What are you working on right now?
I just finished writing my version of Beauty and the Beast-- I actually submitted it yesterday. So now I'm just biting my nails while I wait to see what my editor thinks.
In terms of your writing, what has been your career high to date?
Hitting the New York Times bestseller list.
What is your ultimate goal as a writer?
To be #5 or above on the New York Time Bestseller list.
What is the best piece of advice that you were given about your writing – and did you follow it?
Julia Quinn told me to ignore all the (truly vicious) reviews of my first book that accused me of head-hopping, and write exactly as I like. That was extremely helpful to me!
And finally, can you sum up a key piece of advice for aspiring historical romance writers in just one sentence?
You need to keep the pace of the story in mind -- don't let yourself get bogged down, by historical details, by back story, by subplots. Just make sure the story races on, so the readers simply can't put it down.
Huge thanks to Eloisa for sharing her experiences with us. Eloisa's books can be purchased here (I recommend the Essex Sisters books), her lovely website is here, and she also tweets.
Personally, I think Romance is one of those genres that will always ignite a debate amongst the writing and reading community. I can't say I agree 100% with Eloisa's opinions regarding historical detail, but she is certainly right about the importance of a story that readers just can't put down, and it is an art I can safely say she has mastered.

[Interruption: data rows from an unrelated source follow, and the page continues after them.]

-- ==== Sys2Proof/Machine/EngineLife.lean ====
section
/-! DEFINITION. The control of every loadable engine: requests, the start check, halting and faulting with the engine-lost
action of its type, the mailboxes, and installing a program (R131–R140, R190, R230, R337, R377, R431). -/

namespace Sys2Proof.Machine

/-- What follows any change of an engine's STATE: a cooling engine's zones look at it (R376). -/
def Device.engSync (d : Device) (e : Eng) : Device :=
  match e with
  | .cool i => d.coolSync i
  | _ => d

/-- The engine-lost action of an engine's type. -/
def Device.engLost (d : Device) (e : Eng) : Device :=
  match e with
  | .seq i => d.seqLost i
  | .cool i => d.coolLost i
  | .bus m => d.busLost m
  | .wit n => d.witEvent n 6 0 0xFF 0 0 (d.epoch n)
  | .gc g => d.gcLost g false

/-- What holds a START to an engine besides T_off_min and release. -/
def Device.engHeld (d : Device) (e : Eng) : Bool :=
  match e with
  | .seq i => d.seqHeld i
  | _ => false

/-- A held START looked at again. -/
def Device.tryPend (d : Device) (e : Eng) : Device :=
  match e with
  | .seq i => d.seqTryPend i
  | e => (d.engTryPend e false).engSync e

/-- ENG_START. -/
def Device.engStart (d : Device) (e : Eng) : Device :=
  match e with
  | .seq i => d.seqStart i
  | e => (d.engStartReq e false).engSync e

/-- ENG_STOP. -/
def Device.engStop (d : Device) (e : Eng) : Device :=
  match e with
  | .seq i => d.seqStop i
  | e => (d.engStopReq e (fun d => d.engLost e)).engSync e

/-- ENG_KILL. -/
def Device.engKill (d : Device) (e : Eng) : Device :=
  match e with
  | .seq i => d.seqKill i
  | e => (d.engKillReq e (fun d => d.engLost e)).engSync e

/-- The engine is a sequencer of a joined shadow: START and STOP are passed on (R551, R555), and the rest of ENG_CTL is
refused (R560). -/
def Device.ctlRefused (d : Device) (e : Eng) : Bool :=
  match e with
  | .seq _ => d.role == 2
  | _ => false

/-- A request to an engine whose island answers: KILL outranks STOP, and STOP outranks START (R136). -/
def Device.engRequest (d : Device) (e : Eng) (start stop kill : Bool) : Device :=
  if !d.answers e.island then d
  else if kill then (if d.ctlRefused e then d.configReject (R.ENG_CTL e.win) else d.engKill e)
  else if stop then d.engStop e
  else if start then d.engStart e
  else d

def execEngStart (e : Eng) (s : State) : Host.Outcome State Fault Refusal :=
  .next (s.onDev (fun d => d.engRequest e true false false))
def execEngStop (e : Eng) (s : State) : Host.Outcome State Fault Refusal :=
  .next (s.onDev (fun d => d.engRequest e false true false))
def execEngKill (e : Eng) (s : State) : Host.Outcome State Fault Refusal :=
  .next (s.onDev (fun d => d.engRequest e false false true))

/-- An exception in a loadable engine: FAULTED with CAUSE and PC, and the engine-lost action (R90, R134, R254). -/
def Device.engFault (d : Device) (e : Eng) (c : Cause) (pc : Nat) : Device :=
  match e with
  | .seq i => d.seqFault i c pc
  | .gc g => ((d.engFaulted e c pc true).gcLost g (c == .poison)).gcFaultBlame g c
  | e => ((d.engFaulted e c pc true).engLost e).engSync e

/-- HALT in a loadable engine (R85, R134, R337). -/
def Device.engHalt (d : Device) (e : Eng) : Device :=
  match e with
  | .seq i => d.seqHalt i
  | e => ((d.engOff e true).engSync e).tryPend e

/-- START_CHECK_DONE: ok says that the program store still reads as it was installed. -/
def devStartCheckDone (e : Eng) (ok : Bool) (d : Device) : Device :=
  if d.engState e ≠ 1 ∨ d.answers e.island = false then d
  else
    let len := d.fld (R.ENG_PROG_INFO e.win) F.ENG_PROG_INFO.CODE_LEN
    if ok && crc32c (d.programBytes e len) == d.reg (R.ENG_PROG_CRC e.win) then
      match e with
      | .seq i => d.seqRunning i
      | e => (d.engRunning e).engSync e
    else d.engFault e .parity 0

def execStartCheckDone (e : Eng) (ok : Bool) (s : State) : Host.Outcome State Fault Refusal :=
  .next (s.onDev (devStartCheckDone e ok))

/-- T_OFF_MIN_EXPIRY: for a sequencer it counts only while its PWR is OFF (R338); a lost cluster starts itself (R230). -/
def devTOffMinExpiry (e : Eng) (d : Device) : Device :=
  let counts := match e with
    | .seq i => d.pwr i == 0
    | _ => true
  if !(d.eng e).toff || !counts || !d.answers e.island then d
  else
    let d := (d.setEng e { d.eng e with toff := false }).tryPend e
    match e with
    | .gc g =>
      if (d.gc g).selfStart then (d.setGc g { d.gc g with selfStart := false }).engStart e else d
    | _ => d

def execTOffMinExpiry (e : Eng) (s : State) : Host.Outcome State Fault Refusal := .next (s.onDev (devTOffMinExpiry e))

/-! ### Mailboxes (R137) -/

/-- ENG_MBOX_IN_WRITE. -/
def devMboxIn (e : Eng) (v : BitVec 32) (d : Device) : Device :=
  if !d.answers e.island then d
  else if 16 ≤ (d.eng e).mboxIn.length then d.on (R.ENG_MBOX_STATUS e.win) F.ENG_MBOX_STATUS.IN_LOST
  else d.setEng e { d.eng e with mboxIn := (d.eng e).mboxIn ++ [v] }

def execEngMboxInWrite (e : Eng) (v : BitVec 32) (s : State) : Host.Outcome State Fault Refusal :=
  .next (s.onDev (devMboxIn e v))

/-- ENG_MBOX_OUT_READ: the oldest outbound word, 0 when there is none. -/
def Device.mboxOut (d : Device) (e : Eng) : BitVec 32 × Device :=
  match (d.eng e).mboxOut with
  | [] => (0#32, d)
  | (v, tag) :: rest =>
    (v, (d.setEng e { d.eng e with mboxOut := rest }).setFld (R.ENG_MBOX_STATUS e.win) F.ENG_MBOX_STATUS.LAST_TAG (natOf tag))

def devMboxOut (e : Eng) (d : Device) : Device := if d.answers e.island then (d.mboxOut e).2 else d

def execEngMboxOutRead (e : Eng) (s : State) : Host.Outcome State Fault Refusal := .next (s.onDev (devMboxOut e))

/-! ### Pack variables (R133) -/

/-- The register of variable v, and those of its limits. -/
def packVarReg (e : Eng) (v : Nat) : Nat := e.win + 0x100 + 4 * v
def pvarMinReg (e : Eng) (v : Nat) : Nat := e.win + 0x400 + 8 * v
def pvarMaxReg (e : Eng) (v : Nat) : Nat := e.win + 0x404 + 8 * v

/-- Variable v is signed. -/
def Device.pvarSigned (d : Device) (e : Eng) (v : Nat) : Bool := (d.reg (e.win + 0xA00 + 4 * (v / 32))).getLsbD (v % 32)

/-- A value lies between a variable's limits under its signedness. -/
def Device.pvarIn (d : Device) (e : Eng) (v : Nat) (x : BitVec 32) : Bool :=
  let lo := d.reg (pvarMinReg e v)
  let hi := d.reg (pvarMaxReg e v)
  if d.pvarSigned e v then decide (lo.toInt ≤ x.toInt ∧ x.toInt ≤ hi.toInt) else decide (lo.toNat ≤ x.toNat ∧ x.toNat ≤ hi.toNat)

/-- VAR_COUNT. -/
def Device.varCount (d : Device) (e : Eng) : Nat := d.fld (R.ENG_PROG_INFO e.win) F.ENG_PROG_INFO.VAR_COUNT

/-- PACK_VAR_WRITE: a value within the limits takes effect; any other, and a word past VAR_COUNT, is refused under R9. -/
def devPackVarWrite (e : Eng) (v : Fin 192) (x : BitVec 32) (d : Device) : Device :=
  if !d.answers e.island then d
  else if v.val < d.varCount e ∧ d.pvarIn e v.val x = true then d.setReg (packVarReg e v.val) x
  else d.configReject (packVarReg e v.val)

def execPackVarWrite (e : Eng) (v : Fin 192) (x : BitVec 32) (s : State) : Host.Outcome State Fault Refusal :=
  .next (s.onDev (devPackVarWrite e v x))

/-! ### Installing (R131, R132, R140) -/

/-- The reserved word that unused program store holds (R125). -/
def unusedWord : BitVec 32 := 0xFC000000#32

/-- ENG_LOAD_OPEN. -/
def Device.loadBegin (d : Device) (e : Eng) : Device :=
  let a := R.ENG_LOAD_STATUS e.win
  if !d.engIdle e then d.setFld a F.ENG_LOAD_STATUS.REJECT 1
  else
    let d := (d.off (R.ENG_STATUS e.win) F.ENG_STATUS.PROG_VALID).on a F.ENG_LOAD_STATUS.OPEN
    let d := d.setFld a F.ENG_LOAD_STATUS.REJECT 0
    (List.range 4096).foldl (fun d x => d.setReg (e.win + 0x1000 + 4 * x) unusedWord) d

/-- The first failing check of a COMMIT (R132); 0 where all pass. -/
def Device.commitCheck (d : Device) (e : Eng) : Nat :=
  let h := R.ENG_LOAD_HDR e.win
  let info := R.ENG_PROG_INFO e.win
  let len := d.fld info F.ENG_PROG_INFO.CODE_LEN
  let mask := d.fld info F.ENG_PROG_INFO.ENTRY_MASK
  let period := d.fld (R.ENG_WDOG e.win) F.ENG_WDOG.PERIOD
  if !d.loadOpen e then 0xA
  else if d.fld h F.ENG_LOAD_HDR.ENGINE_TYPE ≠ e.typeCode then 2
  else if d.fld h F.ENG_LOAD_HDR.PROFILE ≠ e.profile then 3
  else if !bit (d.fld h F.ENG_LOAD_HDR.INSTANCE_MASK) e.index then 4
  else if len < 1 ∨ 4096 < len then 5
  else if !(bit mask 0 && (List.range 8).all (fun k => !bit mask k || decide (d.fld (R.ENG_ENTRY e.win k) F.ENG_ENTRY.INDEX < len)))
    then 6
  else if crc32c (d.programBytes e len) ≠ d.reg (R.ENG_PROG_CRC e.win) then 7
  else if period < 1 ∨ 10000 < period then 8
  else if !(decide (d.varCount e ≤ 192) &&
      (List.range (d.varCount e)).all (fun v => d.pvarIn e v (d.reg (packVarReg e v)))) then 9
  else 0

/-- ENG_LOAD_COMMIT; a held START acts, or is refused. -/
def Device.loadEnd (d : Device) (e : Eng) : Device :=
  let code := d.commitCheck e
  let a := R.ENG_LOAD_STATUS e.win
  let d := (d.setFld a F.ENG_LOAD_STATUS.REJECT code).off a F.ENG_LOAD_STATUS.OPEN
  (if code = 0 then d.on (R.ENG_STATUS e.win) F.ENG_STATUS.PROG_VALID else d).tryPend e

def execEngLoadOpen (e : Eng) (s : State) : Host.Outcome State Fault Refusal :=
  .next (s.onDev (fun d => if d.answers e.island then d.loadBegin e else d))
def execEngLoadCommit (e : Eng) (s : State) : Host.Outcome State Fault Refusal :=
  .next (s.onDev (fun d => if d.answers e.island then d.loadEnd e else d))

/-! ### A pack's entries (R127) -/

/-- The fields of a pack entry. -/
structure PackEntry where
  type : Nat
  profile : Nat
  instances : Nat
  version : Nat
  codeOff : Nat
  codeLen : Nat
  codeCrc : Nat
  varOff : Nat
  varCount : Nat
  wdog : Nat
  entries : List Nat
  mask : Nat
  deriving DecidableEq, Repr

/-- Entry i of a program pack. -/
def packEntry (p : List (BitVec 8)) (i : Nat) : PackEntry :=
  let o := 64 + 64 * i
  { type := fieldOf p o 1
    profile := fieldOf p (o + 1) 1
    instances := fieldOf p (o + 2) 2
    version := fieldOf p (o + 4) 4
    codeOff := fieldOf p (o + 8) 4
    codeLen := fieldOf p (o + 12) 4
    codeCrc := fieldOf p (o + 16) 4
    varOff := fieldOf p (o + 20) 4
    varCount := fieldOf p (o + 24) 2
    wdog := fieldOf p (o + 26) 2
    entries := (List.range 8).map (fun k => fieldOf p (o + 28 + 2 * k) 2)
    mask := fieldOf p (o + 44) 1 }

/-- The entries of a program pack. -/
def packEntries (p : List (BitVec 8)) : List PackEntry := (List.range (fieldOf p 6 2)).map (packEntry p)

/-- An entry may be taken by an engine. -/
def PackEntry.fits (x : PackEntry) (e : Eng) : Bool :=
  x.type == e.typeCode && x.profile == e.profile && bit x.instances e.index

/-- The security core installs an entry of a pack into an engine (R131); the code it reports. -/
def Device.install (d : Device) (e : Eng) (p : List (BitVec 8)) (x : PackEntry) : Nat × Device :=
  if !d.engIdle e then (1, d.setFld (R.ENG_LOAD_STATUS e.win) F.ENG_LOAD_STATUS.REJECT 1)
  else
    let word (o : Nat) : BitVec 32 := BitVec.ofNat 32 (fieldOf p o 4)
    let d := d.loadBegin e
    let d := (List.range (min x.codeLen 4096)).foldl (fun d k => d.setReg (e.win + 0x1000 + 4 * k) (word (x.codeOff + 4 * k))) d
    let d := d.setReg (R.ENG_PROG_VERSION e.win) (BitVec.ofNat 32 x.version)
    let d := d.setReg (R.ENG_PROG_CRC e.win) (BitVec.ofNat 32 x.codeCrc)
    let info := R.ENG_PROG_INFO e.win
    let d := d.setFld info F.ENG_PROG_INFO.CODE_LEN (min x.codeLen 8191)
    let d := d.setFld info F.ENG_PROG_INFO.VAR_COUNT (min x.varCount 255)
    let d := d.setFld info F.ENG_PROG_INFO.ENTRY_MASK x.mask
    let d := d.setFld (R.ENG_WDOG e.win) F.ENG_WDOG.PERIOD (if x.wdog = 0 then 100 else min x.wdog 16383)
    let d := x.entries.zipIdx.foldl (fun d k => d.setFld (R.ENG_ENTRY e.win k.2) F.ENG_ENTRY.INDEX (min k.1 4095)) d
    let h := R.ENG_LOAD_HDR e.win
    let d := d.setFld h F.ENG_LOAD_HDR.ENGINE_TYPE x.type
    let d := d.setFld h F.ENG_LOAD_HDR.PROFILE x.profile
    let d := d.setFld h F.ENG_LOAD_HDR.INSTANCE_MASK x.instances
    let d := (List.range (min x.varCount 192)).foldl (fun d v =>
      let o := x.varOff + 16 * v
      let d := (d.setReg (pvarMinReg e v) (word (o + 4))).setReg (pvarMaxReg e v) (word (o + 8))
      let s := e.win + 0xA00 + 4 * (v / 32)
      let d := d.setFld s ⟨v % 32, 1⟩ (fieldOf p (o + 12) 1 % 2)
      d.setReg (packVarReg e v) (word o)) d
    let code := d.commitCheck e
    (code, d.loadEnd e)

end Sys2Proof.Machine
end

Having said all that, maybe the real attraction of Romance as a genre is the diversity it offers both writers and readers alike. This particular sandpit is big enough for those for whom story trumps historical fact, and also for those fussy, nit-picking readers like me, who get annoyed when the writer confuses a barouche with a high perch phaeton.
1 comments - thank you!:
That closing line made me laugh :o)
I work in a library and can confirm that Eloise's novels are VERY popular! I loved Georgette Heyer growing up and am a big fan of the genre.